Pleading and proving Concealment Fraud



The tort of deceit or fraud by concealment requires that each and all of the following elements be proved:

“(1) the defendant must have concealed or suppressed a material fact,

(2) the defendant must have been under a duty to disclose the fact to the plaintiff,

(3) the defendant must have intentionally concealed or suppressed the fact with the intent to defraud the plaintiff,

(4) the plaintiff must have been unaware of the fact and would not have acted as he did if he had known of the concealed or suppressed fact, and

(5) as a result of the concealment or suppression of the fact, the plaintiff must have sustained damage.”

Boschma v. Home Loan Center, Inc. (2011) 198 Cal.App.4th 230, 248; see also Mosier v. Southern California Physicians Ins. Exchange (1995) 63 Cal.App.4th 1022, 1045.)

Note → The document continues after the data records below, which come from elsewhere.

-- ==== Sys2Proof/Machine/Events.lean ====
section
/-! DEFINITION. The event ring, clearing alarms, and the trace buffer (R573 to R585). -/

namespace Sys2Proof.Machine

/-- The number of entries of the event ring (R579). -/
def State.evtSize (s : State) : Nat := ringSize (s.getF Reg.EVT_CFG F.EVT_CFG_SIZE)

/-- Free entries of the event ring: an index never catches up with the head (R87). -/
def State.evtRoom (s : State) : Nat :=
  let n := s.evtSize
  n - 1 - (s.getF Reg.EVT_RPOS F.EVT_RPOS_TAIL + n - s.getF Reg.EVT_RHEAD F.EVT_RHEAD_HEAD) % n

/-- EVT_STAT.FULL follows the indices (R585). -/
def State.syncEvtFull (s : State) : State :=
  (s.setF Reg.EVT_STAT F.EVT_STAT_FULL (b2n (s.evtRoom == 0))).syncEvtStat

/-- The 32 bytes of an event record (R574). -/
def eventBytes (s : State) (e : PendEvent) : List Byte :=
  let phase := (s.evt.pass + 1) % 2
  leBytes 2 e.code ++ [BitVec.ofNat 8 (phase + 2 * b2n (decide (1 < e.count)) + 4 * b2n e.alarm + 8 * b2n e.trunc), BitVec.ofNat 8 s.role]
    ++ leBytes 4 e.count ++ leBytes 8 e.first ++ leBytes 4 (min ((e.last - e.first) / 1200) 0xFFFFFFFF)
    ++ leBytes 4 e.d0 ++ leBytes 4 e.d1 ++ leBytes 4 e.d2

/-- Moderation of vector 256; a record with FLAGS.ALARM signals at once (R579). -/
def State.moderateEvt (s : State) (alarm : Bool) : State :=
  let n := s.evt.irqPend + 1
  if !s.flag Reg.EVT_CFG F.EVT_CFG_IRQ_EN then s
  else if alarm ∨ s.getF Reg.EVT_CFG F.EVT_CFG_COUNT ≤ n then (s.onEvt (fun e => { e with irqPend := 0 })).signal 256
  else s.onEvt (fun e => { e with irqPend := n })

/-- Write one record at the tail of the ring. -/
def State.writeRecord (s : State) (e : PendEvent) : State :=
  let tail := s.getF Reg.EVT_RPOS F.EVT_RPOS_TAIL
  let size := s.evtSize
  let s := s.writeHost (s.pair64 Reg.EVT_RBASE_LO Reg.EVT_RBASE_HI + 32 * tail) (eventBytes s e) none
  let s := s.setF Reg.EVT_RPOS F.EVT_RPOS_TAIL ((tail + 1) % size)
  let s := s.onEvt (fun v => { v with pass := if tail + 1 = size then v.pass + 1 else v.pass })
  let s := s.bump Reg.EVT_CNT_REC 1
  (s.moderateEvt e.alarm).syncEvtFull

/-- The EVENTS_LOST record (R577). -/
def lostRecord (s : State) : PendEvent :=
  ⟨Ev.EVENTS_LOST, 0, s.evt.lostMask, 0, false, false, min s.evt.lostCount 0xFFFFFFFF, s.evt.lostFirst, s.evt.lostLast⟩

/-- The hold of an entry in PCLK (R576). -/
def holdOf (s : State) (e : PendEvent) : Nat :=
  1200 * (if isCClass e.code then s.getF Reg.EVT_COAL F.EVT_COAL_HOLD_C else s.getF Reg.EVT_COAL F.EVT_COAL_HOLD_N)

/-- No record can be written: HST is off, or the ring is off, faulted or full (R579). -/
def State.evtStuck (s : State) : Bool :=
  !s.isOn 2 || !s.flag Reg.EVT_CFG F.EVT_CFG_EN || s.flag Reg.EVT_STAT F.EVT_STAT_FAULT || s.evtRoom == 0

/-- Write the next record, if the ring can take one: EVT_RING_FAULT after a fault, then EVENTS_LOST, then
the pending entry that `pick` chooses (R576, R577, R579). -/
def State.nextRecord (s : State) (pick : List PendEvent → Option PendEvent) : State :=
  if s.evtStuck then s
  else if s.evt.faultRec then
    (s.onEvt (fun e => { e with faultRec := false })).writeRecord ⟨Ev.EVT_RING_FAULT, 0, 0, 0, false, false, 1, s.gen.vt, s.gen.vt⟩
  else if s.evt.lostCount ≠ 0 then
    let r := lostRecord s
    (s.onEvt (fun e => { e with lostCount := 0, lostMask := 0 })).writeRecord r
  else
    match pick s.evt.pend with
    | some p => (s.onEvt (fun e => { e with pend := e.pend.erase p })).writeRecord p
    | none => s

/-- EVENT_RECORD_WRITE: the oldest entry whose hold has passed is written; the command's arrival stands for the passing of the
oldest entry's hold when the volume time shows none (R576). (DESIGN CHOICE, log entry 138.) -/
def execEventRecordWrite (s : State) : Res :=
  .next (s.nextRecord (fun l =>
    match l.find? (fun e => decide (e.first + holdOf s e ≤ s.gen.vt)) with
    | some e => some e
    | none => l.head?))

/-- Write every pending entry regardless of its hold; entries without room are lost (R578). -/
def State.flushEvents : Nat → State → State
  | 0, s => s
  | n + 1, s =>
    match s.evt.pend with
    | [] => if s.evt.lostCount ≠ 0 ∧ s.evtRoom ≠ 0 then s.nextRecord (fun l => l.head?) else s
    | p :: rest =>
      if s.evtStuck then
        State.flushEvents n ((s.onEvt (fun e => { e with pend := rest })).loseEvents p.code p.count).syncEvtStat
      else State.flushEvents n (s.nextRecord (fun l => l.head?))

/-- EVT_RING_FAULT: a write to the event ring fails; the record stays pending (R579): the command comes in place of the one that would write it.
(DESIGN CHOICE, log entry 138.) -/
def execEvtRingFault (s : State) : Res :=
  if s.flag Reg.EVT_CFG F.EVT_CFG_EN then
    .next ((s.setF Reg.EVT_STAT F.EVT_STAT_FAULT 1).onEvt (fun e => { e with faultRec := true }))
  else .next s

/-- EVT_IRQ_TIMER: the vector 256 wait expires (R579). -/
def execEvtIrqTimer (s : State) : Res :=
  if s.evt.irqPend ≠ 0 ∧ s.flag Reg.EVT_CFG F.EVT_CFG_IRQ_EN ∧ s.getF Reg.EVT_CFG F.EVT_CFG_TIME_US ≠ 0 then
    .next ((s.onEvt (fun e => { e with irqPend := 0 })).signal 256)
  else .next s

/-- A write of EVT_RHEAD: the value must lie from the current head to the device's tail (R579). -/
def State.writeRhead (s : State) (v : Word) : State :=
  let n := v.toNat % 65536
  let size := s.evtSize
  let head := s.getF Reg.EVT_RHEAD F.EVT_RHEAD_HEAD
  let tail := s.getF Reg.EVT_RPOS F.EVT_RPOS_TAIL
  if size ≤ n ∨ (tail + size - head) % size < (n + size - head) % size then s.event Ev.GBL_REJECT_WRITE []
  else (s.setF Reg.EVT_RHEAD F.EVT_RHEAD_HEAD n).syncEvtFull

/-- EVT_RHEAD_WRITE (R579). -/
def execEvtRheadWrite (v : Word) (s : State) : Res := .next (s.viaHst (fun s => s.writeRhead v))

/-- A write of EVT_CFG (R578, R579, R585). -/
def State.writeEvtCfg (s : State) (v : Word) : State :=
  let size := fieldOf F.EVT_CFG_SIZE v
  let en := s.flag Reg.EVT_CFG F.EVT_CFG_EN
  if fieldOf F.EVT_CFG_COUNT v = 0 ∨ 10 < size then s.event Ev.GBL_REJECT_WRITE []
  else if en ∧ size ≠ s.getF Reg.EVT_CFG F.EVT_CFG_SIZE then s.event Ev.GBL_REJECT_WRITE []
  else
    let s := s.setReg Reg.EVT_CFG (maskFields Reg.EVT_CFG v)
    if !en && fieldOf F.EVT_CFG_EN v == 1 then
      let s := s.setReg Reg.EVT_RHEAD 0
      let s := s.setReg Reg.EVT_RPOS 0
      let s := s.setF Reg.EVT_STAT F.EVT_STAT_FAULT 0
      (s.onEvt (fun e => { e with pass := 0, irqPend := 0 })).syncEvtFull
    else s

/-- EVT_CFG_WRITE (R578). -/
def execEvtCfgWrite (v : Word) (s : State) : Res := .next (s.viaHst (fun s => s.writeEvtCfg v))

/-- A write of an event ring base register (R585). -/
def State.writeEvtBase (s : State) (off : Nat) (v : Word) : State :=
  if s.flag Reg.EVT_CFG F.EVT_CFG_EN then s.event Ev.GBL_REJECT_WRITE [] else s.setReg off (maskFields off v)

/-! ## Alarms -/

/-- Whether the cause of alarm entry `n` still holds (R581). -/
def State.causeHolds (s : State) (n : Nat) : Bool :=
  if n = 1 then s.pwr.regFault && s.getF Reg.PWR_OP F.PWR_OP_CUR == 0
  else if n = 4 then s.getF Reg.SCN_CRACK F.SCN_CRACK_STATE == 1
  else if n = 5 then s.getF Reg.SCN_CRACK F.SCN_CRACK_STATE == 2
  else if n = 6 then decide (s.getF Reg.SCN_PROT F.SCN_PROT_SHORT_MAX < s.getF Reg.DMU_STAT F.DMU_STAT_FMASK_N)
  else if n = 7 then s.thm.suspectHot
  else if n = 8 then s.flag Reg.THM_STAT F.THM_STAT_FEW
  else false

/-- Clear the pending bits of the low or high half that `v` names and whose cause no longer holds (R581). (DESIGN CHOICE, log entry 33.) -/
def State.clearAlarms (s : State) (hi : Bool) (v : Word) : State :=
  let off := if hi then Reg.EVT_ALM_PEND_HI else Reg.EVT_ALM_PEND_LO
  let base := if hi then 32 else 0
  let wasLow := !s.alarmPin
  let s := (bitsOf v.toNat 32).foldl (fun s i =>
    if s.causeHolds (base + i) then s
    else
      let s := s.setReg off (word (clearBit (s.reg off).toNat i))
      s.setF (Reg.EVT_ALM_CODE (base + i)) F.EVT_ALM_CODE_COUNT 0) s
  if wasLow && s.alarmPin then s.emit (.pin "ALARM_N" true) else s

/-- EVT_ALM_PEND_CLEAR (R581). -/
def execEvtAlmPendClear (hi : Bool) (v : Word) (s : State) : Res := .next (s.viaHst (fun s => s.clearAlarms hi v))

/-! ## Traces -/

def State.onBnk (s : State) (f : BankState → BankState) : State := { s with bnk := f s.bnk }

/-- The hashed place of region word `a` over `n` banks from bank `b` (R456). -/
def hashedWord (b n a : Nat) : Nat :=
  let line := a / n
  let h := ((line % 64) ^^^ (line / 64 % 64) ^^^ (line / 4096 % 16)) % n
  65536 * (b + (a % n + h) % n) + line

/-- The owner code of bank b (R470). -/
def State.bankOwner (s : State) (b : Nat) : Nat := (s.reg (Reg.BNK_OWN (b / 8))).toNat / 16 ^ (b % 8) % 16

/-- The word of the banks that holds byte `i` of the trace buffer: its banks are a run of the general pool (R454, R456, R582). -/
def State.traceWord (s : State) (i : Nat) : Option Nat :=
  ((List.range 18).find? (fun k => s.bankOwner (110 + k) == 10)).map (fun k =>
    hashedWord (110 + k) (s.getF Reg.BNK_ALLOC F.BNK_ALLOC_TRACE) (i / 8))

/-- The data items of BNK_UE and BNK_PW_POISON: master, bank and word (R462). -/
def bankItems (m w : Nat) : List (Nat × Nat) := [(8, m), (8, w / 65536), (16, w % 65536)]

/-- An uncorrectable read by master `m`, with what its rule adds to the event (R462, R465). -/
def State.bankUe (s : State) (m w : Nat) (more : List (Nat × Nat) := []) : State :=
  let s := s.bump Reg.BNK_CNT_UE 1
  let s := s.setF Reg.BNK_UE_ADDR F.BNK_UE_ADDR_MASTER m
  let s := s.setF Reg.BNK_UE_ADDR F.BNK_UE_ADDR_BANK (w / 65536)
  let s := s.setF Reg.BNK_UE_ADDR F.BNK_UE_ADDR_WORD (w % 65536)
  s.event Ev.BNK_UE (bankItems m w ++ more)

/-- One correctable word found by master m (R462). (DEDUCED, log entry 107.) -/
def State.bankCe (s : State) (m w : Nat) : State := (s.bump Reg.BNK_CNT_CE 1).event Ev.BNK_CE (bankItems m w)

/-- The state of bank `b` in BNK_PSTATn: 0 OFF, 1 RET, 2 ON (R459, R470). -/
def State.bankState (s : State) (b : Nat) : Nat := (s.reg (Reg.BNK_PSTAT (b / 16))).toNat / 4 ^ (b % 16) % 4
def State.setBankState (s : State) (b n : Nat) : State :=
  s.setF (Reg.BNK_PSTAT (b / 16)) ⟨2 * (b % 16) + 1, 2 * (b % 16)⟩ n

/-- An access to words of the banks wakes the banks that are in RET (R459, R460). -/
def State.touchWords (s : State) (ws : List Nat) : State :=
  if (List.range 128).any (fun b => s.bankState b == 1) then
    ws.foldl (fun s w => if s.bankState (w / 65536) = 1 then s.setBankState (w / 65536) 2 else s) s
  else s

/-- No word of the banks has an error. -/
def State.banksClean (s : State) : Bool := s.bnk.bad.isEmpty && s.bnk.soft.isEmpty

/-- Master `m` reads word `w`: an uncorrectable one is reported, a correctable one corrected (R462). -/
def State.readWord (s : State) (m w : Nat) (more : List (Nat × Nat) := []) : State :=
  if s.bnk.bad.contains w then s.bankUe m w more
  else if s.bnk.soft.contains w then (s.onBnk (fun b => { b with soft := b.soft.filter (fun x => x != w) })).bankCe m w
  else s

/-- Words that are written whole have no error any more (R463). -/
def State.cleanWords (s : State) (ws : List Nat) : State :=
  if s.banksClean then s
  else s.onBnk (fun b => { b with bad := b.bad.filter (fun w => !ws.contains w), soft := b.soft.filter (fun w => !ws.contains w) })

/-- Master `m` writes a part of word `w` (R464). -/
def State.mergeWord (s : State) (m w : Nat) : State :=
  if s.bnk.bad.contains w then (s.bump Reg.BNK_CNT_PWPOISON 1).event Ev.BNK_PW_POISON (bankItems m w)
  else if s.bnk.soft.contains w then
    ((s.onBnk (fun b => { b with soft := b.soft.filter (fun x => x != w) })).bump Reg.BNK_CNT_PWCE 1).event Ev.BNK_PW_CE (bankItems m w)
  else s

/-- Master `m` writes the words `full` whole and those of `ends` in part. -/
def State.writeWords (s : State) (m : Nat) (full ends : List Nat) : State :=
  if s.banksClean then s else ends.eraseDups.foldl (fun s w => s.mergeWord m w) (s.cleanWords full)

/-- Words are copied whole, each of `es` from the word beside it, or written with zeros where there is none: a poisoned one is copied poisoned
(R269, R271, R465). -/
def State.copyWords (s : State) (es : List (Nat × Option Nat)) : State :=
  let bad := s.bnk.bad
  let s := s.cleanWords (es.map (·.1))
  s.onBnk (fun b => { b with bad := b.bad ++ es.filterMap (fun e => e.2.bind (fun w => if bad.contains w then some e.1 else none)) })

/-- Errors that arise in words of the banks (R462). -/
def State.spoilWords (s : State) (errs : List ReadError) : State :=
  errs.foldl (fun s e =>
    if 128 * 65536 ≤ e.unit ∨ s.bnk.bad.contains e.unit = true then s
    else
      let soft := s.bnk.soft.filter (fun w => w != e.unit)
      s.onBnk (fun b => if e.correctable then { b with soft := soft ++ [e.unit] } else { b with bad := b.bad ++ [e.unit], soft := soft })) s

/-- The words of the general pool that owner `o`'s banks give word `a` of its region of `n` banks (R454, R456). -/
def State.poolWord (s : State) (o n a : Nat) : Option Nat :=
  ((List.range 18).find? (fun k => s.bankOwner (110 + k) == o)).map (fun k => hashedWord (110 + k) n a)

/-- A trace record is written as four full words: their errors are gone (R463, R582). -/
def State.cleanTrace (s : State) (n : Nat) : State :=
  if s.banksClean then s else s.cleanWords ((List.range 4).filterMap (fun j => s.traceWord (32 * n + 8 * j)))

/-- Capture stops (R584). -/
def State.stopTrace (s : State) : State :=
  ((s.setF Reg.EVT_TRC F.EVT_TRC_RUN 0).onEvt (fun e => { e with post := none, fifo := [] })).event Ev.EVT_TRACE_STOP []

/-- Put one trace record into the banks (R584). -/
def State.storeTrace (s : State) (r : List Byte) : State :=
  let cap := s.traceCap
  let next := s.getF Reg.EVT_TRC_POS F.EVT_TRC_POS_NEXT
  if cap = 0 ∨ !s.flag Reg.EVT_TRC F.EVT_TRC_RUN then s
  else if s.evt.post = some 0 then s.stopTrace
  else
    let s := (s.onEvt (fun e => { e with trace := ainsert (aerase e.trace next) next r })).cleanTrace next
    let wrap := s.flag Reg.EVT_TRC F.EVT_TRC_WRAP
    let s := if next + 1 = cap ∧ wrap then
        (s.setF Reg.EVT_TRC_POS F.EVT_TRC_POS_NEXT 0).setF Reg.EVT_TRC_POS F.EVT_TRC_POS_WRAPPED 1
      else s.setF Reg.EVT_TRC_POS F.EVT_TRC_POS_NEXT (next + 1)
    match s.evt.post with
    | some n => if n ≤ 1 then s.stopTrace else s.onEvt (fun e => { e with post := some (n - 1) })
    | none => if next + 1 = cap ∧ !wrap then s.stopTrace else s

/-- The FIFO drains into the banks (R583). -/
def State.drainTrace (s : State) : State :=
  let l := s.evt.fifo
  l.foldl (fun s r => s.storeTrace r) (s.onEvt (fun e => { e with fifo := [] }))

/-- A write of EVT_TRC (R584, R585). -/
def State.writeTrc (s : State) (v : Word) : State :=
  let run' := fieldOf F.EVT_TRC_RUN v == 1
  let run := s.flag Reg.EVT_TRC F.EVT_TRC_RUN
  if run' ∧ s.getF Reg.BNK_ALLOC F.BNK_ALLOC_TRACE = 0 then s.event Ev.GBL_REJECT_WRITE []
  else
    let s := if run && !run' then s.drainTrace else s
    let s := s.setReg Reg.EVT_TRC (maskFields Reg.EVT_TRC v)
    if !run && run' then (s.setReg Reg.EVT_TRC_POS 0).onEvt (fun e => { e with fifo := [], post := none }) else s

/-- EVT_TRC_WRITE (R584). -/
def execEvtTrcWrite (v : Word) (s : State) : Res := .next (s.viaHst (fun s => s.writeTrc v))

/-- EVT_TRC_MARK: a MARK record with the value written (R582). -/
def execEvtTrcMark (v : Word) (s : State) : Res := .next (s.viaHst (fun s => s.trace 6 (leBytes 4 v.toNat)))

/-! ## Idling -/

/-- Nothing is commanded (DESIGN CHOICE): trace records drain into the banks, and one cycle of the pixel clock passes while the timebase
runs (R232, R583). (DESIGN CHOICE, log entry 2.) -/
def State.idle (s : State) : State :=
  let s := if s.evt.fifo.isEmpty then
      (if s.evt.post = some 0 ∧ s.flag Reg.EVT_TRC F.EVT_TRC_RUN = true then s.stopTrace else s)
    else s.drainTrace
  if s.isReady 7 && !s.pwr.dormant then s.onGen (fun g => { g with vt := (g.vt + 1) % 2 ^ 64 }) else s

end Sys2Proof.Machine
end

“There are ‘four circumstances in which nondisclosure or concealment may constitute actionable fraud: (1) when the defendant is in a fiduciary relationship with the plaintiff; (2) when the defendant had exclusive knowledge of material facts not known to the plaintiff; (3) when the defendant actively conceals a material fact from the plaintiff; and (4) when the defendant makes partial representations but also suppresses some material facts… Each of the circumstances in which nondisclosure may be actionable presupposes the existence of some other relationship between the plaintiff and defendant in which a duty to disclose can arise…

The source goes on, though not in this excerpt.